= Italian Numismatic Society =

Italian cultural association

The Italian Numismatic Society (Società numismatica italiana) is an Italian cultural association for the study of numismatics and for the promotion and spread of studies "relating to coins, tesserae, coin weights, medals and seals". Based in Milan, its members have included the most notable Italian numismatics scholars and collectors such as Serafino Ricci, one the first academics to teach the subject. Philip Grierson, Carlo Maria Cipolla, Francesco Panvini Rosati, Laura Breglia, Maria Radnoti-Alföldi and Michael Crawford have all also been members. It publishes the 'Rivista italiana di numismatica e scienze affini', the oldest Italian review on numismatics, as well as the 'Collana di numismatica e scienze affini'.
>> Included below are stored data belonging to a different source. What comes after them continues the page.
-- ==== Sys2Proof/Machine/Fields.lean ====
section
/-! DEFINITION. Every register field of the spec's register tables, by name: the page, the offset and the bit
range the chapter's register heading and table give it (rules R4, R7). An array register takes its index as an
argument; a name without a field is the whole 32-bit word. -/
namespace Sys2Proof.Machine

/-- A bit field of a register: its page, its offset in the page, its most and least significant bit. -/
structure Fld where
  page : Nat
  off : Nat
  hi : Nat
  lo : Nat
deriving DecidableEq, Repr

namespace R

-- The common page header (R10, R12, R14); `p` is the page number.
def PG_ID (p : Nat) : Fld := ⟨p, 0x000, 31, 0⟩
def PG_CTRL_IDLE_REQ (p : Nat) : Fld := ⟨p, 0x004, 2, 2⟩
def PG_CTRL_BRST_REQ (p : Nat) : Fld := ⟨p, 0x004, 1, 1⟩
def PG_CTRL_EN (p : Nat) : Fld := ⟨p, 0x004, 0, 0⟩
def PG_STATUS_CLK_OK (p : Nat) : Fld := ⟨p, 0x008, 3, 3⟩
def PG_STATUS_READY (p : Nat) : Fld := ⟨p, 0x008, 1, 1⟩
def PG_STATUS_IDLE (p : Nat) : Fld := ⟨p, 0x008, 0, 0⟩
def PG_IRQ_RAW (p : Nat) : Fld := ⟨p, 0x00C, 3, 0⟩
def PG_IRQ_RAW_BIT (p k : Nat) : Fld := ⟨p, 0x00C, k, k⟩
def PG_IRQ_EN (p : Nat) : Fld := ⟨p, 0x010, 3, 0⟩
def PG_FENCE_ACTIVE (p : Nat) : Fld := ⟨p, 0x018, 31, 31⟩
def PG_FENCE_CAUSE (p : Nat) : Fld := ⟨p, 0x018, 15, 0⟩
def PG_LOCK_ARMED (p : Nat) : Fld := ⟨p, 0x01C, 1, 1⟩
def PG_LOCK_LOCKED (p : Nat) : Fld := ⟨p, 0x01C, 0, 0⟩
It was founded in 1892 in the post-unification intellectual climate, fulfilling a wish first expressed in the first issue of the 'Rivista italiana di numismatica' in 1888 by Solone Ambrosoli, Vergano the elder and the brothers Francesco and Ercole Gnecchi "to found an Italian Society for Numismatics like those which flourish in other nations". The Society's founder members included the future Vittorio Emanuele III, deeply interested in numismatics, who became its honorary president in 1897.